1 in 73 ultra-Orthodox Israelis over 65 has died of COVID, report says

Death rate of 1.3% is over four times higher than non-Haredi population, according to Israeli investigative nonprofit

Thousands attend the funeral of an ultra-Orthodox rabbi in Jerusalem, January 31, 2021. (Yonatan Sindel/Flash90)
Thousands attend the funeral of an ultra-Orthodox rabbi in Jerusalem, January 31, 2021. (Yonatan Sindel/Flash90)

One in 73 ultra-Orthodox Israelis over the age of 65 has died of COVID-19 — more than four times the number in the same cohort of the general population — according to a new report.

The report by Shomrim, an Israeli investigative journalism nonprofit organization, found that 1.3 percent of ultra-Orthodox over 65 has died of COVID, compared to 0.27%, or 1 in 373, in the same group in the general population.

The numbers reported by the nonprofit are slightly higher than those of the Health Ministry, which found that 1.2% of the ultra-Orthodox, or Haredi, population over 65 had died of the coronavirus.

Shomrim attributed the disparity to the ministry’s decision not to count deaths in cities with mixed populations of ultra-Orthodox and non-Haredi toward the total for the ultra-Orthodox, which Shomrim did.

Shomrim also noted a study by Eran Segal of the Weizmann Institute of Science finding that 1 in 100 ultra-Orthodox Israelis over 60 died of COVID, compared to 1 in 350 in the general Jewish population.

Regardless of the disparity between the numbers, the death rate among Israel’s ultra-Orthodox makes clear the degree to which the community has been impacted by the coronavirus, even as parts of the community continue to go about their lives as usual and refuse to wear masks or socially distance.

Over the course of the pandemic, there has been growing public anger over frequent large-scale violations of lockdown rules in parts of the ultra-Orthodox community, as well as the government’s apparent reluctance to strongly enforce health rules in that community.

There have been widespread violations of coronavirus regulations in Israel, but the most flagrant have been in parts of the ultra-Orthodox community. Some Haredi groups largely adhere to the restrictions, while others ignore them, including by opening schools and holding massive funerals.

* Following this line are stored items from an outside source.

-- ==== Sys2Proof/Laws/State.lean ====
section
/-! SUPPORT. What each update of an event and of a state does to each field, true by unfolding: an update of one block
is read back there and nowhere else. -/
namespace Sys2Proof.Machine

namespace Ev

@[simp] theorem setMsu_msu (f : Msu → Msu) (e : Ev) : (e.setMsu f).msu = f e.msu := rfl
@[simp] theorem setMsu_cht (f : Msu → Msu) (e : Ev) : (e.setMsu f).cht = e.cht := rfl
@[simp] theorem setMsu_pnc (f : Msu → Msu) (e : Ev) : (e.setMsu f).pnc = e.pnc := rfl
@[simp] theorem setMsu_shc (f : Msu → Msu) (e : Ev) : (e.setMsu f).shc = e.shc := rfl
@[simp] theorem setMsu_fzu (f : Msu → Msu) (e : Ev) : (e.setMsu f).fzu = e.fzu := rfl
@[simp] theorem setMsu_blx (f : Msu → Msu) (e : Ev) : (e.setMsu f).blx = e.blx := rfl
@[simp] theorem setMsu_anp (f : Msu → Msu) (e : Ev) : (e.setMsu f).anp = e.anp := rfl
@[simp] theorem setMsu_stamps (f : Msu → Msu) (e : Ev) : (e.setMsu f).stamps = e.stamps := rfl
@[simp] theorem setMsu_cpu (f : Msu → Msu) (e : Ev) : (e.setMsu f).cpu = e.cpu := rfl
@[simp] theorem setMsu_out (f : Msu → Msu) (e : Ev) : (e.setMsu f).out = e.out := rfl
@[simp] theorem setMsu_lines (f : Msu → Msu) (e : Ev) : (e.setMsu f).lines = e.lines := rfl
@[simp] theorem setMsu_tmb (f : Msu → Msu) (e : Ev) : (e.setMsu f).tmb = e.tmb := rfl
@[simp] theorem setMsu_phs (f : Msu → Msu) (e : Ev) : (e.setMsu f).phs = e.phs := rfl
@[simp] theorem setMsu_offers (f : Msu → Msu) (e : Ev) : (e.setMsu f).offers = e.offers := rfl
@[simp] theorem setMsu_pn0 (f : Msu → Msu) (e : Ev) : (e.setMsu f).pn0 = e.pn0 := rfl
@[simp] theorem setMsu_pnForce (f : Msu → Msu) (e : Ev) : (e.setMsu f).pnForce = e.pnForce := rfl
@[simp] theorem setMsu_pnCause (f : Msu → Msu) (e : Ev) : (e.setMsu f).pnCause = e.pnCause := rfl
@[simp] theorem setMsu_p0 (f : Msu → Msu) (e : Ev) : (e.setMsu f).p0 = e.p0 := rfl
@[simp] theorem setMsu_gate0 (f : Msu → Msu) (e : Ev) : (e.setMsu f).gate0 = e.gate0 := rfl
@[simp] theorem setMsu_drvRose (f : Msu → Msu) (e : Ev) : (e.setMsu f).drvRose = e.drvRose := rfl
@[simp] theorem setMsu_mode0 (f : Msu → Msu) (e : Ev) : (e.setMsu f).mode0 = e.mode0 := rfl
@[simp] theorem setMsu_modeCause (f : Msu → Msu) (e : Ev) : (e.setMsu f).modeCause = e.modeCause := rfl
@[simp] theorem setMsu_passed (f : Msu → Msu) (e : Ev) : (e.setMsu f).passed = e.passed := rfl
@[simp] theorem setMsu_toEnv (f : Msu → Msu) (e : Ev) : (e.setMsu f).toEnv = e.toEnv := rfl
theorem setMsu_toStore (f : Msu → Msu) (e : Ev) : (e.setMsu f).toStore = { e.toStore with msu := f e.msu } := rfl

@[simp] theorem setCht_msu (f : Cht → Cht) (e : Ev) : (e.setCht f).msu = e.msu := rfl
@[simp] theorem setCht_cht (f : Cht → Cht) (e : Ev) : (e.setCht f).cht = f e.cht := rfl
@[simp] theorem setCht_pnc (f : Cht → Cht) (e : Ev) : (e.setCht f).pnc = e.pnc := rfl
@[simp] theorem setCht_shc (f : Cht → Cht) (e : Ev) : (e.setCht f).shc = e.shc := rfl
@[simp] theorem setCht_fzu (f : Cht → Cht) (e : Ev) : (e.setCht f).fzu = e.fzu := rfl
@[simp] theorem setCht_blx (f : Cht → Cht) (e : Ev) : (e.setCht f).blx = e.blx := rfl
@[simp] theorem setCht_anp (f : Cht → Cht) (e : Ev) : (e.setCht f).anp = e.anp := rfl
@[simp] theorem setCht_stamps (f : Cht → Cht) (e : Ev) : (e.setCht f).stamps = e.stamps := rfl
@[simp] theorem setCht_cpu (f : Cht → Cht) (e : Ev) : (e.setCht f).cpu = e.cpu := rfl
@[simp] theorem setCht_out (f : Cht → Cht) (e : Ev) : (e.setCht f).out = e.out := rfl
@[simp] theorem setCht_lines (f : Cht → Cht) (e : Ev) : (e.setCht f).lines = e.lines := rfl
@[simp] theorem setCht_tmb (f : Cht → Cht) (e : Ev) : (e.setCht f).tmb = e.tmb := rfl
@[simp] theorem setCht_phs (f : Cht → Cht) (e : Ev) : (e.setCht f).phs = e.phs := rfl
@[simp] theorem setCht_offers (f : Cht → Cht) (e : Ev) : (e.setCht f).offers = e.offers := rfl
@[simp] theorem setCht_pn0 (f : Cht → Cht) (e : Ev) : (e.setCht f).pn0 = e.pn0 := rfl
@[simp] theorem setCht_pnForce (f : Cht → Cht) (e : Ev) : (e.setCht f).pnForce = e.pnForce := rfl
@[simp] theorem setCht_pnCause (f : Cht → Cht) (e : Ev) : (e.setCht f).pnCause = e.pnCause := rfl
@[simp] theorem setCht_p0 (f : Cht → Cht) (e : Ev) : (e.setCht f).p0 = e.p0 := rfl
@[simp] theorem setCht_gate0 (f : Cht → Cht) (e : Ev) : (e.setCht f).gate0 = e.gate0 := rfl
@[simp] theorem setCht_drvRose (f : Cht → Cht) (e : Ev) : (e.setCht f).drvRose = e.drvRose := rfl
@[simp] theorem setCht_mode0 (f : Cht → Cht) (e : Ev) : (e.setCht f).mode0 = e.mode0 := rfl
@[simp] theorem setCht_modeCause (f : Cht → Cht) (e : Ev) : (e.setCht f).modeCause = e.modeCause := rfl
@[simp] theorem setCht_passed (f : Cht → Cht) (e : Ev) : (e.setCht f).passed = e.passed := rfl
@[simp] theorem setCht_toEnv (f : Cht → Cht) (e : Ev) : (e.setCht f).toEnv = e.toEnv := rfl
theorem setCht_toStore (f : Cht → Cht) (e : Ev) : (e.setCht f).toStore = { e.toStore with cht := f e.cht } := rfl

@[simp] theorem setPnc_msu (f : Pnc → Pnc) (e : Ev) : (e.setPnc f).msu = e.msu := rfl
@[simp] theorem setPnc_cht (f : Pnc → Pnc) (e : Ev) : (e.setPnc f).cht = e.cht := rfl
@[simp] theorem setPnc_pnc (f : Pnc → Pnc) (e : Ev) : (e.setPnc f).pnc = f e.pnc := rfl
@[simp] theorem setPnc_shc (f : Pnc → Pnc) (e : Ev) : (e.setPnc f).shc = e.shc := rfl
@[simp] theorem setPnc_fzu (f : Pnc → Pnc) (e : Ev) : (e.setPnc f).fzu = e.fzu := rfl
@[simp] theorem setPnc_blx (f : Pnc → Pnc) (e : Ev) : (e.setPnc f).blx = e.blx := rfl
@[simp] theorem setPnc_anp (f : Pnc → Pnc) (e : Ev) : (e.setPnc f).anp = e.anp := rfl
@[simp] theorem setPnc_stamps (f : Pnc → Pnc) (e : Ev) : (e.setPnc f).stamps = e.stamps := rfl
@[simp] theorem setPnc_cpu (f : Pnc → Pnc) (e : Ev) : (e.setPnc f).cpu = e.cpu := rfl
@[simp] theorem setPnc_out (f : Pnc → Pnc) (e : Ev) : (e.setPnc f).out = e.out := rfl
@[simp] theorem setPnc_lines (f : Pnc → Pnc) (e : Ev) : (e.setPnc f).lines = e.lines := rfl
@[simp] theorem setPnc_tmb (f : Pnc → Pnc) (e : Ev) : (e.setPnc f).tmb = e.tmb := rfl
@[simp] theorem setPnc_phs (f : Pnc → Pnc) (e : Ev) : (e.setPnc f).phs = e.phs := rfl
@[simp] theorem setPnc_offers (f : Pnc → Pnc) (e : Ev) : (e.setPnc f).offers = e.offers := rfl
@[simp] theorem setPnc_pn0 (f : Pnc → Pnc) (e : Ev) : (e.setPnc f).pn0 = e.pn0 := rfl
@[simp] theorem setPnc_pnForce (f : Pnc → Pnc) (e : Ev) : (e.setPnc f).pnForce = e.pnForce := rfl
@[simp] theorem setPnc_pnCause (f : Pnc → Pnc) (e : Ev) : (e.setPnc f).pnCause = e.pnCause := rfl
@[simp] theorem setPnc_p0 (f : Pnc → Pnc) (e : Ev) : (e.setPnc f).p0 = e.p0 := rfl
@[simp] theorem setPnc_gate0 (f : Pnc → Pnc) (e : Ev) : (e.setPnc f).gate0 = e.gate0 := rfl
@[simp] theorem setPnc_drvRose (f : Pnc → Pnc) (e : Ev) : (e.setPnc f).drvRose = e.drvRose := rfl
@[simp] theorem setPnc_mode0 (f : Pnc → Pnc) (e : Ev) : (e.setPnc f).mode0 = e.mode0 := rfl
@[simp] theorem setPnc_modeCause (f : Pnc → Pnc) (e : Ev) : (e.setPnc f).modeCause = e.modeCause := rfl
@[simp] theorem setPnc_passed (f : Pnc → Pnc) (e : Ev) : (e.setPnc f).passed = e.passed := rfl
@[simp] theorem setPnc_toEnv (f : Pnc → Pnc) (e : Ev) : (e.setPnc f).toEnv = e.toEnv := rfl
theorem setPnc_toStore (f : Pnc → Pnc) (e : Ev) : (e.setPnc f).toStore = { e.toStore with pnc := f e.pnc } := rfl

Recent weeks have seen several Haredi funerals for top rabbis who died of COVID-19 attended by thousands despite the national lockdown to prevent the virus from spreading. Outdoor gatherings were restricted to just 10 people; some of the funerals of the leading rabbis drew more than 10,000.

There have also been violent riots against police, including clashes in Bnei Brak that saw ultra-Orthodox men torch a bus and attack its driver and a passerby.

Coronavirus czar Nachman Ash on Tuesday warned the ultra-Orthodox community that large crowds such as those at the funerals would further spread the coronavirus and lead to additional deaths.

Despite morbidity in the ultra-Orthodox community being higher than in any other single societal group, Haredi lawmakers have fought attempts to enforce the virus guidelines in their communities, and have labeled such efforts discriminatory and unhelpful.

Prime Minister Benjamin Netanyahu, meanwhile, has been seen as unwilling to anger his Haredi political partners, without whose support he has no hope of remaining in power.

More protests by ultra-Orthodox against the restrictions erupted on Tuesday night in Jerusalem, with hundreds of demonstrators clashing with police, who dispersed the crowds with water cannon.